I was watching America's Funniest Home Videos last night with DH and they showed a clip of a bride and groom making their way to the back of the church after being pronounced husband and wife. She was gagging on the way back down the aisle and she leaned over in the pews and threw up. I couldn't help but wonder if it was her nerves that were getting the best of her or if it was because she was pregnant and her M/S kicked in. Either way, sometimes I still feel like throwing up at any given moment like that poor bride did regardless of where I am! I really don't want to depend on these pills. I guess we'll take things a day at a time.

Tuesday, April 5, 2011

Off To The Doctors - UPDATE (04/05/11)

So I posted yesterday that I couldn't keep anything down including water for the past 2 or 3 days. I called my OBGYN and they suggested that I go in ASAP and depending on if I'm dehydrated or not I may have to go to the hospital and be put on IV's.
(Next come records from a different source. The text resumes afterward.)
/-- The DRAM health record (R335, R343), kept in the configuration flash: per channel the serial numbers of its DIMMs,
training results verify, chive lists (entry to sector), and spares that have failed themselves; `starts` counts cold
starts. The retired frames are `Plc.retired`. -/
structure Health where
  starts : Nat := 0
  serials : Tbl Nat := []
  trained : List Nat := []
  chives : Tbl (Tbl Nat) := []
  dead : Tbl (List Nat) := []
  deriving DecidableEq, Repr

/-! ### Flash tier (chapter 9) -/

/-- Stripe block states (R377). -/
inductive SbState
  | free | opened | full | ready | probing | image | erasing | retired
  deriving DecidableEq, Repr

/-- A stripe block (R377), keyed set × 65,536 + block: valid tiles, erases, slots programmed, mode. -/
structure Stripe where
  state : SbState
  valid : Nat := 0
  erases : Nat := 0
  next : Nat := 0
  pslc : Bool := false
  refresh : Bool := false
  remap : Bool := false
  deriving DecidableEq, Repr

/-- A program unit being filled or programmed (R378): its set, block, the tiles in it. -/
structure Unit where
  block : Nat
  reloc : Bool
  tiles : List Nat
  flying : Bool := false
  deriving DecidableEq, Repr

/-- What a die does (R388): reads slice `k` of the codeword `cw` (a location / 8), programs the unit of a stripe block, or
erases one. -/
inductive FJob
  | read (cw k : Nat)
  | prog (key : Nat)
  | erase (key : Nat)
  deriving DecidableEq, Repr

/-- Work of a die at a level of R388: 2 line reads, 3 promotion reads, 4 eviction programs, 5 relocation and refresh, 6
erases. -/
structure FWork where
  die : Nat
  level : Nat
  job : FJob
  deriving DecidableEq, Repr

/-- The FMC beside registers: stripe blocks, slot tags (location to tile), program units by stripe block,
OPEN blocks by set × 2 + kind, tiles that wait for a unit, the set whose turn it is, reads under way (tile × 8
+ slice), suspensions of the operation on a die, rated cycles, sets whose garbage collection runs, whether
FLASH_FULL holds, the patrol's position, physical blocks remapped per stripe set (R368, R374–R383), the work that waits
for its die in order of arrival, what each die does, what it has suspended, the reads of moves that are over (R376, R388),
whether persistent space has been formatted (R382), and what the housekeeping slot of each IMAGE block holds: SAVE_GEN
and its index in the chain (R417). -/
structure Fmc where
  blocks : Tbl Stripe := []
  slots : Tbl Nat := []
  units : Tbl Unit := []
  opens : Tbl Nat := []
  waiting : List Nat := []
  turn : Nat := 0
  reads : List Nat := []
  suspends : Tbl Nat := []
  ratedCycles : Nat := 0
  gc : List Nat := []
  full : Bool := false
  patrol : Nat := 0
  remaps : Tbl Nat := []
  queue : List FWork := []
  run : Tbl FWork := []
  held : Tbl FWork := []
  ended : List FWork := []
  formatted : Bool := false
  chain : Tbl (Nat × Nat) := []
  deriving DecidableEq, Repr

/-! ### Energy ledger, save and restore (chapter 10) -/

/-- An entry of the poison list (R103): the sectors it covers, and its source, 1 Host Written, 2
Internal, 3 Injected. -/
structure PoisonEnt where
  sectors : List Nat
  source : Nat
  deriving DecidableEq, Repr

/-- Capacitance test states (R400, R403): none, waiting for 10 s of values, running, recovering. -/
inductive CapTest
  | idle | waiting | running | recovering
  deriving DecidableEq, Repr

/-- Causes of a save (R415, R420). -/
inductive Trigger
  | holdFail | inputRail | planned
  deriving DecidableEq, Repr

/-- A region's entry in the save-outcome record (R421). -/
structure SaveEnt where
  region : Nat
  complete : Bool
  dirtyComplete : Bool
  owner : Bool
  unsaved : Nat
  pseq : Nat
  deriving DecidableEq, Repr

/-- What a save image holds (R416 phases 3 to 6): the tables of the state section, the ledger state, the tile
map, and the contents that tiles had when they were saved. -/
structure Image where
  regions : Tbl Region
  rgt : Tbl Nat
  extents : Tbl Extent
  extentGens : Tbl Nat
  mkeys : Tbl Mkey
  mkeyGens : Tbl Nat
  keyFreed : List Nat
  leases : Tbl Lease
  binds : Tbl Nat
  sqs : Tbl Sq
  cqs : Tbl Cq
  poisonList : List PoisonEnt
  tiles : Tbl TileEnt
  mem : List Host.Cell
  sectors : Tbl SectorInfo
  capMf : Nat
  costNj : Nat
  deriving DecidableEq, Repr

/-- A save-outcome record with the image it names (R417–R421): RESULT 1 COMPLETE, 2 PARTIAL,
3 NO_IMAGE; the first stripe block of the chain (set in [31:26]) and how many it has; the tiles saved with their slots; the open-write list (R469) and pending-write logs (R26). -/
structure SaveRec where
  gen : Nat
  trigger : Trigger
  result : Nat
  single : Bool
  startTime : Nat
  durationMs : Nat
  tilesSaved : Nat
  tilesDram : Nat
  energyMj : Nat
  capMf : Nat
  costNj : Nat
  vEndMv : Nat
  entries : List SaveEnt
  tiles : List (Nat × Nat)
  openList : List Nat
  logs : List Req
  imageStart : Nat := 0
  imageBlocks : Nat := 0
  image : Option Image := none
  deriving DecidableEq, Repr

/-- The running save (R416): phase 1–7, trigger, what has been saved, RESULT so far, the voltage when phase 7
began, and whether SYSTEM_RESET caused it (R603). -/
structure Sage where
  phase : Nat
  trigger : Trigger
  startTime : Nat
  single : Bool
  saved : List (Nat × Nat)
  openList : List Nat
  logs : List Req
  result : Nat := 1
  vEnd : Nat := 0
  sys : Bool := false
  energy0 : Nat
  capMf : Nat
  ms : Nat := 0
  tilesDram : Nat := 0
  deriving DecidableEq, Repr

/-- The ledger beside registers (R399–R412): samples of the current ms (sum and count of mV and mA),
history of averages, the test, its pre-test voltage and integrals, results pending confirmation
(R401, R405), failed temperature reads, the save-rate probe (the set whose block is PROBING, the sum of the rates so far), the power of the last save, the running save, the save-outcome slots, the
generation of the last restore, and pending-write logs that wait to be replayed (R422 step 8). -/
structure Elg where
  vSum : Nat := 0
  iSum : Int := 0
  samples : Nat := 0
  history : List Nat := []
  test : CapTest := .idle
  preMv : Nat := 0
  higher : Option Nat := none
  lowerCost : Option Nat := none
  tempFails : Nat := 0
  state : LedgerState := .off
  eAvail : Nat := 0
  kneeSeen : Bool := false
  probe : Option (Nat × Nat) := none
  retry : Bool := false
  pSaveMw : Nat := 0
  sage : Option Sage := none
  slots : Tbl SaveRec := []
  saveGen : Nat := 0
  replay : List Req := []
  deriving DecidableEq, Repr

/-! ### Twin operation (chapter 11) -/

/-- Shaum link states (R442). -/
inductive LinkState
  | down | training | keying | up | retrain | mismatch
  deriving DecidableEq, Repr

/-- One lane group (R441): up, retraining alone, and COUNTER of each direction (R443). -/
structure Lane where
  up : Bool := false
  retraining : Bool := false
  ctrTx : Nat := 0
  ctrRx : Nat := 0
  queue : Nat := 0
  since : Nat := 0
  deriving DecidableEq, Repr

/-- An unacknowledged message (R447); `sent` is false while it has not left yet (link not UP, or
65,536 messages unacknowledged); `again` says that it has left once. -/
structure TxMsg where
  msg : ShaumMsg
  sent : Bool := true
  again : Bool := false
  resends : Nat := 0
  naks : Nat := 0
  deriving DecidableEq, Repr
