-- ==== Sys2Proof/Machine/EflArea.lean ====
section
/-! DEFINITION. The array of the configuration flash as every requester reaches it: words, passes, erases by priority (R566,
R568–R572), and its two-half areas (R575) with their entries: region keys (R546), the rail fault log (R610), progress (R576),
the appliance record (R440) and the DRAM health record (R335). -/

namespace Sys2Proof.Machine

/-! ### Blocks and words -/

/-- A block of the EFL. -/
def State.eflBlock (s : State) (b : Nat) : EflBlock := s.efl.blocks.getD b {}

/-- Changes a block of the EFL. -/
def State.modBlock (s : State) (b : Nat) (f : EflBlock → EflBlock) : State :=
  { s with efl := { s.efl with blocks := s.efl.blocks.upd b {} f } }

/-- A word of all ones: erased. -/
def eflOnes : Nat := 2 ^ 64 - 1

/-- The word at a byte address, as the model's array lists it. -/
def State.eflWord (s : State) (addr : Nat) : Nat := s.efl.words.getD (addr / 8) eflOnes

/-- Passes that a word has had since its block's erase (R569). -/
def State.eflPasses (s : State) (addr : Nat) : Nat := s.efl.passes.getD (addr / 8) 0

/-- Programs a word: bits go from 1 to 0 only, and one pass is used (R566, R569). -/
def State.eflPut (s : State) (addr data : Nat) : State :=
  { s with efl := { s.efl with
      words := s.efl.words.set (addr / 8) (s.eflWord addr &&& data)
      passes := s.efl.passes.set (addr / 8) (s.eflPasses addr + 1) } }

/-- Programs words at offsets from a byte address, in order. -/
def State.eflPuts (s : State) (addr : Nat) (l : List (Nat × Nat)) : State :=
  l.foldl (fun (t : State) e => t.eflPut (addr + e.1) e.2) s

/-- The bytes of a 64-bit word. -/
def word64 (l : List Byte) (i : Nat) : Nat := ofLe (sliceBytes l (8 * i) 8)

/-! ### Erases (R568, R570, R572) -/

/-- Whether an erase is SUSPENDED (R570). -/
def State.eflSuspended (s : State) : Bool := s.efl.blocks.vals.any fun b => b.state == .suspended

/-- Whether an erase is ERASING (R570). -/
def State.eflErasing (s : State) : Bool := s.efl.blocks.vals.any fun b => b.state == .erasing

/-- Whether an operation of firmware's is queued or running: a program, or an erase that firmware has not suspended
(R568, R586). -/
def State.eflBusy (s : State) : Bool :=
  s.efl.prog.isSome || (s.efl.jobs.any fun j => j.1 == 3)
    || (s.efl.erase.isSome && s.efl.eraseBy == 3 && (s.eflErasing || s.efl.autoSusp))

/-- Puts the running erase into a state. -/
def State.eraseState (s : State) (st : EflState) : State :=
  match s.efl.erase with
  | some b => s.modBlock b fun x => { x with state := st }
  | none => s

/-- An erase that is ERASING is suspended automatically for a program (R570). -/
def State.autoSuspend (s : State) : State :=
  if s.eflErasing then { s.eraseState .suspended with efl := { (s.eraseState .suspended).efl with autoSusp := true } }
  else s

/-- EVR_OLDEST once the ring block of sequence `q` is being erased: the first RN of the next block (R579, R580). -/
def oldestAfter (q : Nat) : Nat := 1024 + 2047 * (q + 1)

/-- What the erase of a block does to the records: from its start those of that block are no longer retained (R579). -/
def evrErased (e : Evr) (b by' : Nat) : Evr :=
  let kept := if 208 ≤ b ∧ b ≤ 213 then
      e.recs.filter fun x => !(decide (1024 ≤ x.1) && (x.1 - 1024) / 2047 % 6 + 208 == b)
    else if b = 207 then e.recs.filter fun x => decide (1024 ≤ x.1)
    else e.recs
  { e with recs := kept, oldest := if by' = 2 ∧ 5 ≤ e.seq then max e.oldest (oldestAfter (e.seq - 5)) else e.oldest }

/-- Starts an erase of a block for a requester: the marker is programmed, and the pulses begin (R572 steps 1 to 3). -/
def State.eraseStart (s : State) (b by' : Nat) : State :=
  let t := s.modBlock b fun x => { x with state := .erasing, mark := true }
  { t with
    efl := { t.efl with erase := some b, eraseBy := by', pulses := 0, erased := false, autoSusp := false }
    evr := evrErased t.evr b by' }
I went in at 10:30 and met DH there. They made me PIAC to do some testing, weighed me (lost 3 pounds), took my blood pressure, did a quick exam and a quick U/S. The baby looked good and the little heart beat was flickering away! Before I left the office my results came back normal (as in not dehyrated so no hospital). My OBGYN told me to worry about keeping hydrated and not worry about the food as much yet. He told me to eat ice chips, drink lemon or ginger tea, eat push pops/popsicles, drink small sips of water at a time, juices, suck on lemons, etc. I was also given a script for Zofran (an anti-nausea pill). I tried Zofran last night with lunch and dinner and it works! Hooray! The only side effect is extreme drowsiness. I'd rather be drowsy than feel like I have to throw up on everyone who crossed my path.

"Today I'm pregnant and I love my baby."

Monday, April 4, 2011

Off To The Doctors (04/04/11)

How was everyone's weekend? Mine was miserable. All I did was sleep and throw up. Literally. Everything I ate or drank including water comes right back up. This morning I had a few bites of plain toast and water. I just threw that up. I called my OBGYN office and they told me to go in ASAP. I'm meeting DH at the Doctor's office at 10:30. The receptionist told me the Doctor has to look at me and may send me to the hospital to be put on IVs to get me hydrated again. Awesome!

If one more person tells me this whole M/S thing is mind over matter I have no problem ripping their tongues out and sewing it to their foreheads. Wouldn't that be a sight? I'd give my left arm to have an appetite again. Or even to eat saltines and drink water with out throwing it up. I would like to think it's mind over matter but it really isn't.